**** Provided information ****
-- ==== Sys2Proof/Machine/TileInstr.lean ====
section
/-!
DEFINITION. Machine/TileInstr.lean: the tile instructions (R324 to R329).
-/

namespace Sys2Proof.Machine

open Sys2Proof

/-! ### What they share (R324) -/

/-- Accesses of the issuing instruction to parts of its own stash, by offset and length. -/
def Cx.stashReqs (cx : Cx) (parts : List (Nat × Nat)) : List Req :=
  parts.flatMap (fun r => (chunksOf (localBase + r.1) r.2).map (fun c => ⟨cx.low, cx.lowPhys, c.1, c.2⟩))

/-- What a tile instruction does at the words it touches. -/
def tileHow (store : Bool) : How where
  need := ⟨!store, store, false⟩
  label := 0
  reads := !store
  writes := store
  load := !store
  atomic := false
  size := 0
  align := 1
  scope := 0
  hint := 0
  object := false
  peer := false

/-- What the checks of accesses to the stash come to: the instruction stops in a state; or it goes on, from the state that the checks
leave to the one in which its words are announced. -/
inductive Stash where
  | stop (t : State)
  | go (t u : State)

/-- The place of a cause in R217; of a wait for a line or a lock, that of the outcomes that it stands for. -/
def causeRank (c : Nat) : Nat :=
  if c = 5 then 0 else if c = 6 then 1 else if c = 8 then 2 else if c = 9 then 3 else if c = 0x0A then 4 else if c = 0x26 then 5
  else if c = 0x0B then 7 else 8

/-- Lanes of a tile that are dead (R324). -/
def Cx.deadTile (cx : Cx) (g : Word) : Mask := cx.g.dead &&& cx.tileLanes g

/-- Checks accesses to the stash, reads and stores by offset, the first of R217 first; dead lanes of the tile raise cause 0x0C with
words that are lost (R324). Nothing is announced before every check has passed. -/
def Cx.stashChecks (cx : Cx) (dead : Mask) : State → List (Bool × List (Nat × Nat)) → List (Bool × Req × List Piece) →
    Option (Nat × State) → Stash
  | s, [], done, none =>
    if dead ≠ 0 then .stop (cx.fault s 0x0C dead 0 0)
    else .go s (done.foldl (fun u e => e.2.2.foldl (fun q p =>
      q.announcePiece cx.viewer (cx.toucher 0 (!e.1) e.1 e.2.1.phys) p none) u) s)
  | _, [], _, some r => .stop r.2
  | s, (store, parts) :: rest, done, best =>
    let better := fun (r : Nat) (t : State) => match best with
      | some b => if b.1 ≤ r then best else some (r, t)
      | none => some (r, t)
    match s.check cx.viewer (tileHow store) (cx.toucher 0 (!store) store) true noOwn (cx.stashReqs parts) with
    | .fault t f => cx.stashChecks dead s rest done (better (causeRank f.cause)
        (cx.fault t f.cause (if f.cause = 0x0C then f.lanes ||| dead else f.lanes) f.addr f.info))
    | .untranslated t va level reason agent lanes =>
      cx.stashChecks dead s rest done (better 2 (cx.untranslated t store false va level reason agent lanes))
    | .wait t => cx.stashChecks dead s rest done (better 6 (cx.park t .resource))
    | .go t ps => cx.stashChecks dead t rest (done ++ ps.map (fun p => (store, p))) best

/-- The same, once split-phase loads that come before have been performed (R275). -/
def Cx.stashCheck (cx : Cx) (s : State) (dead : Mask) (as : List (Bool × List (Nat × Nat))) : Stash :=
  if as.any (fun e => cx.loadsBefore e.1 (cx.placed s (cx.stashReqs e.2))) then .stop (cx.again s) else cx.stashChecks dead s as [] none

/-- Writes bytes at an offset of the block's own stash. -/
def State.stashWrite (s : State) (b : Block) (off : Nat) (bs : List Byte) : State :=
  s.homeWrite (some b.core) (stashKey b.core (b.stashBase + off)) bs

/-- Cause 0x1A (R329). -/
def Cx.fault1A (cx : Cx) (s : State) (addr reason base : Nat) : State := cx.fault s 0x1A cx.perform addr (reason + base * 2 ^ 8)

/-- The scales of a BX block, from the offset that its tag keeps. -/
def State.scalesOf (s : State) (b : Block) (g : Word) (scoff : Nat) : List Nat := (s.stashBytes b scoff (scaleBytes g)).map BitVec.toNat

/-- The parts of the stash in which a block's scales lie. -/
def scaleParts (g : Word) (scoff : Nat) : List (Nat × Nat) := if scaleBytes g = 0 then [] else [(scoff, scaleBytes g)]

/-- Counts corrections and recomputed strips of a core (R319, R320). -/
def State.countCorr (s : State) (core n : Nat) : State := s.modCore core (fun c => { c with ckcorr := satAdd 32 c.ckcorr n })
def State.countRecomp (s : State) (core : Nat) : State := s.modCore core (fun c => { c with ckrecomp := satAdd 32 c.ckrecomp 1 })

/-! ### tld and tst (R325) -/

/-- The registers and tags that a tld leaves: elements, then the strip and the tag where it writes them. -/
def Gang.loadTile (g : Gang) (cyc d scoff : Nat) (t : Tile) (strip : Option Strip) (stale : Option Bool) : Gang :=
  let w := g.width
  let g1 := g.writeBlock cyc (elemWrites w d t ++ (match strip with
    | some s => stripWrites w d t.geom s
    | none => []))
  match stale with
  | some b => g1.setTag ⟨d, t.geom, scoff, b⟩
  | none => g1.dropOverlapping d (blockRegs w t.geom)

/-- What tld makes of a frame it has read: strip and state of the block, corrections and recomputes; or what raises cause 0x19. -/
def tldResult (h : Header) (nostrip recomp : Bool) (t : Tile) (old : Strip) : Except Mismatch (Tile × Option Strip × Option Bool × Nat × Bool) :=
  if nostrip then .ok (t, none, none, 0, false)
  else if h.state = 1 then
    match t.checked old with
    | .ok (u, s, n) => .ok (u, some s, some false, n, false)
    | .error e => .error e
  else if recomp then .ok (t, some t.strip, some false, 0, true)
  else if h.state = 2 then .ok (t, some old, some true, 0, false)
  else .ok (t, some (Strip.zero t.m t.n), none, 0, false)

/-- Whether an operation of the engine holds registers of a block of the issuing gang (R324). -/
def Cx.blockBusy (cx : Cx) (s : State) (d count : Nat) : Bool := (s.core cx.core).fifo.any (fun o => o.touches cx.g d count)

/-- A frame whose header is there to be read: its checks of extent and registers, its parts and what is made of them (R325). -/
def Cx.loadFrame (cx : Cx) (t : State) (d f : Nat) (h : Header) (nostrip recomp : Bool) : State :=
  let off := f - localBase
  let parts := (off, 16) :: (h.parts (!nostrip && h.state ≠ 0 && !(recomp && h.state = 2))).map (fun e => (off + e.1, e.2))
  match cx.badBlock d (blockRegs cx.g.width h.geom) with
  | some n => cx.fault t 1 cx.perform 0 n
  | none =>
    if cx.blockBusy t d (blockRegs cx.g.width h.geom) then cx.again t
    else if !cx.b.direct off h.size then cx.fault t 9 (maskOf [cx.low]) f 0
    else
      match cx.stashCheck t (cx.deadTile h.geom) [(false, parts)] with
      | .stop v => v
      | .go v u =>
        let rd := fun (o n : Nat) => u.stashBytes cx.b (off + o) n
        match tldResult h nostrip recomp (h.tile rd) (stripOf h.geom (rd h.y (stripBytes h.geom))) with
        | .error info => cx.fault v 0x19 cx.perform f info.info
        | .ok (tile, strip, stale, n, again) =>
          let scoff := if fmtBx (geomFmt h.geom) then off + h.x else 0
          let w := (u.countCorr cx.core n).writeGang cx.gid cx.core (fun g => g.loadTile cx.cyc d scoff tile strip stale)
          cx.finish (if again then w.countRecomp cx.core else w)

/-- tld (R325): the header is looked at once range locks and presence allow it; where its data are lost, that is what is raised. -/
def execTld (d a : Reg) (acc : Access) (s : State) : Host.Outcome State Fault Refusal :=
  run (.tld d a acc) s (fun cx t =>
    let f := cx.address t a acc.offset cx.lowPhys
    let off := f - localBase
    let me := maskOf [cx.low]
    if f % 16 ≠ 0 then cx.fault t 5 me f 0
    else if !inLocal f || !cx.b.direct off 16 then cx.fault t 9 me f 0
    else
      match t.check cx.viewer (tileHow false) (cx.toucher 0 true false) false noOwn (cx.stashReqs [(off, 16)]) with
      | .fault v x => cx.fault v x.cause x.lanes x.addr x.info
      | .untranslated v va level reason agent lanes => cx.untranslated v false false va level reason agent lanes
      | .wait v => cx.park v .resource
      | .go _ ps =>
        match if ps.any (fun p => t.lostData cx.viewer (tileHow false) p.2) then none else t.frameHeaderAt cx.b off with
        | none =>
          (match cx.stashCheck t 0 [(false, [(off, 16)])] with
          | .stop v => v
          | .go v _ => cx.fault1A v f 4 0)
        | some h => cx.loadFrame t d.toNat f h (acc.op.getLsbD 0) (acc.op.getLsbD 1))

/-- What tst writes: the tile and strip of the frame, its STATE, corrections and recomputes; or what raises cause 0x19. -/
def tstResult (tag : Option Tag) (nostrip recomp : Bool) (t : Tile) (old : Strip) : Except Mismatch (Tile × Option Strip × Nat × Nat × Bool) :=
  if nostrip then .ok (t, none, 0, 0, false)
  else if recomp then .ok (t, some t.strip, 1, 0, true)
  else
    match tag with
    | none => .ok (t, some (Strip.zero t.m t.n), 0, 0, false)
    | some x =>
      if x.stale then .ok (t, some old, 2, 0, false)
      else
        match t.checked old with
        | .ok (u, s, n) => .ok (u, some s, 1, n, false)
        | .error e => .error e

/-- tst (R325). -/
def execTst (d a b : Reg) (acc : Access) (s : State) : Host.Outcome State Fault Refusal :=
  run (.tst d a b acc) s (fun cx t =>
    let f := cx.address t a acc.offset cx.lowPhys
    let off := f - localBase
    let me := maskOf [cx.low]
    let nostrip := acc.op.getLsbD 0
    let geom := (geomResolve cx.g.shape (cx.rd t cx.lowPhys b.toNat)).getD 0
    let h : Header := ⟨geom, leastStride geom, 0⟩
    let tag := cx.g.tagAt d.toNat
    let scoff := (tag.map Tag.scoff).getD 0
    let known := match tag with
      | some x => x.geom = geom
      | none => false
    if f % 16 ≠ 0 then cx.fault t 5 me f 0
    else if !inLocal f || !cx.b.direct off h.size then cx.fault t 9 me f 0
    else
      match cx.stashCheck t (cx.deadTile geom) [(false, if known then scaleParts geom scoff else []),
          (true, (off, 16) :: (h.parts (!nostrip)).map (fun e => (off + e.1, e.2)))] with
      | .stop v => v
      | .go v u =>
        let rd := cx.g.blockRead t cx.cyc
        let w := cx.g.width
        if tag.isSome && !known then cx.fault1A v f 5 d.toNat
        else if fmtBx (geomFmt geom) && tag.isNone then cx.fault1A v f 1 d.toNat
        else
          match tstResult tag nostrip (acc.op.getLsbD 1) (blockTile w d.toNat geom rd (u.scalesOf cx.b geom scoff))
              (blockStrip w d.toNat geom rd) with
          | .error info => cx.fault v 0x19 cx.perform f info.info
          | .ok (tile, strip, state, n, again) =>
            let x := (Header.segments { h with state := state } tile strip).foldl (fun q e => q.stashWrite cx.b (off + e.1) e.2) u
            let y := x.countCorr cx.core n
            cx.finish (if again then y.countRecomp cx.core else y))

/-! ### cksum, ckchk and ckinj (R326 to R328) -/

/-- cksum (R326). -/
def execCksum (d : Reg) (b : Src) (s : State) : Host.Outcome State Fault Refusal :=
  run (.cksum d b) s (fun cx t =>
    let geom := (geomResolve cx.g.shape (cx.srcWord t cx.lowPhys b)).getD 0
    let tag := cx.g.tagAt d.toNat
    let bx := fmtBx (geomFmt geom)
    let scoff := if bx then (tag.map Tag.scoff).getD 0 else 0
    let known := match tag with
      | some x => x.geom = geom
      | none => false
    match cx.stashCheck t (cx.deadTile geom) [(false, if known then scaleParts geom scoff else [])] with
    | .stop v => v
    | .go v u =>
      let w := cx.g.width
      if bx && !known then cx.fault1A v 0 (if tag.isSome then 5 else 1) d.toNat
      else
        let tile := blockTile w d.toNat geom (cx.g.blockRead t cx.cyc) (u.scalesOf cx.b geom scoff)
        cx.finish (u.writeGang cx.gid cx.core (fun g =>
          (g.writeBlock cx.cyc (stripWrites w d.toNat geom tile.strip)).setTag ⟨d.toNat, geom, scoff, false⟩)))

/-- The registers that ckchk corrects: an element, or the strip entries of a row or a column. -/
def fixWrites (w d : Nat) (t u : Tile) (old new : Strip) : List (Nat × Nat × Word) :=
  (elemWrites w d u).filter (fun e => !(elemWrites w d t).contains e) ++
    (stripWrites w d t.geom new).filter (fun e => !(stripWrites w d t.geom old).contains e)

/-- ckchk (R327). -/
def execCkchk (d : Reg) (s : State) : Host.Outcome State Fault Refusal :=
  run (.ckchk d) s (fun cx t =>
    match cx.g.tagAt d.toNat with
    | none => cx.fault1A t 0 1 d.toNat
    | some tag =>
      let geom := tag.geom
      match cx.stashCheck t (cx.deadTile geom) [(false, scaleParts geom tag.scoff)] with
      | .stop v => v
      | .go v u =>
        let w := cx.g.width
        let rd := cx.g.blockRead t cx.cyc
        if tag.stale then cx.fault1A v 0 0 d.toNat
        else
          let tile := blockTile w d.toNat geom rd (u.scalesOf cx.b geom tag.scoff)
          let old := blockStrip w d.toNat geom rd
          match tile.checked old with
          | .error info => cx.fault v 0x19 cx.perform 0 info.info
          | .ok (fixed, strip, n) =>
            cx.finish ((u.countCorr cx.core n).writeGang cx.gid cx.core (fun g =>
              if n = 0 then g else (g.writeBlock cx.cyc (fixWrites w d.toNat tile fixed old strip)).validTag d.toNat)))

/-- ckinj (R328): tag and record stay. -/
def execCkinj (d a : Reg) (b : Src) (s : State) : Host.Outcome State Fault Refusal :=
  run (.ckinj d a b) s (fun cx t =>
    let p := (cx.rd t cx.lowPhys a.toNat).toNat
    match cx.g.tagAt d.toNat with
    | none => cx.fault1A t 0 1 d.toNat
    | some tag =>
      if cx.deadTile tag.geom ≠ 0 then cx.fault t 0x0C (cx.deadTile tag.geom) 0 0
      else
        let at_ := injectAt cx.g.width d.toNat tag.geom (bits p 17 16) (bits p 7 0) (bits p 15 8)
        let m := match b with
          | .reg r => if geomFmt tag.geom = 0 then cx.rd2 t cx.lowPhys r.toNat else (cx.rd t cx.lowPhys r.toNat).toNat
          | l => (cx.srcWord t cx.lowPhys l).toNat
        let mask := m % 2 ^ at_.2.2.2
        let ws := (natToWords (ceilDiv at_.2.2.2 32) mask).zipIdx.flatMap (fun (e : Word × Nat) => (cx.g.phys at_.2.1).map (fun (q : Nat) =>
          (vKey q (at_.1 + e.2), cx.g.read t cx.cyc (vKey q (at_.1 + e.2)) ^^^ (e.1 <<< (at_.2.2.1 : Nat)))))
        let u := t.writeGang cx.gid cx.core (fun g => { g.writes cx.cyc none ws with
          tags := g.tags
          accs := g.accs })
        cx.finish (u.modCore cx.core (fun c => { c with ckinj := satAdd 32 c.ckinj 1 })))

end Sys2Proof.Machine
end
****
> What you need to do: There is a run of lines above from the one with "is raised. -/" to the one with "cx.park v .resource"; print exactly that run, both ends included, and nothing else.

> The completed task:
/-- tld (R325): the header is looked at once range locks and presence allow it; where its data are lost, that is what is raised. -/
def execTld (d a : Reg) (acc : Access) (s : State) : Host.Outcome State Fault Refusal :=
  run (.tld d a acc) s (fun cx t =>
    let f := cx.address t a acc.offset cx.lowPhys
    let off := f - localBase
    let me := maskOf [cx.low]
    if f % 16 ≠ 0 then cx.fault t 5 me f 0
    else if !inLocal f || !cx.b.direct off 16 then cx.fault t 9 me f 0
    else
      match t.check cx.viewer (tileHow false) (cx.toucher 0 true false) false noOwn (cx.stashReqs [(off, 16)]) with
      | .fault v x => cx.fault v x.cause x.lanes x.addr x.info
      | .untranslated v va level reason agent lanes => cx.untranslated v false false va level reason agent lanes
      | .wait v => cx.park v .resource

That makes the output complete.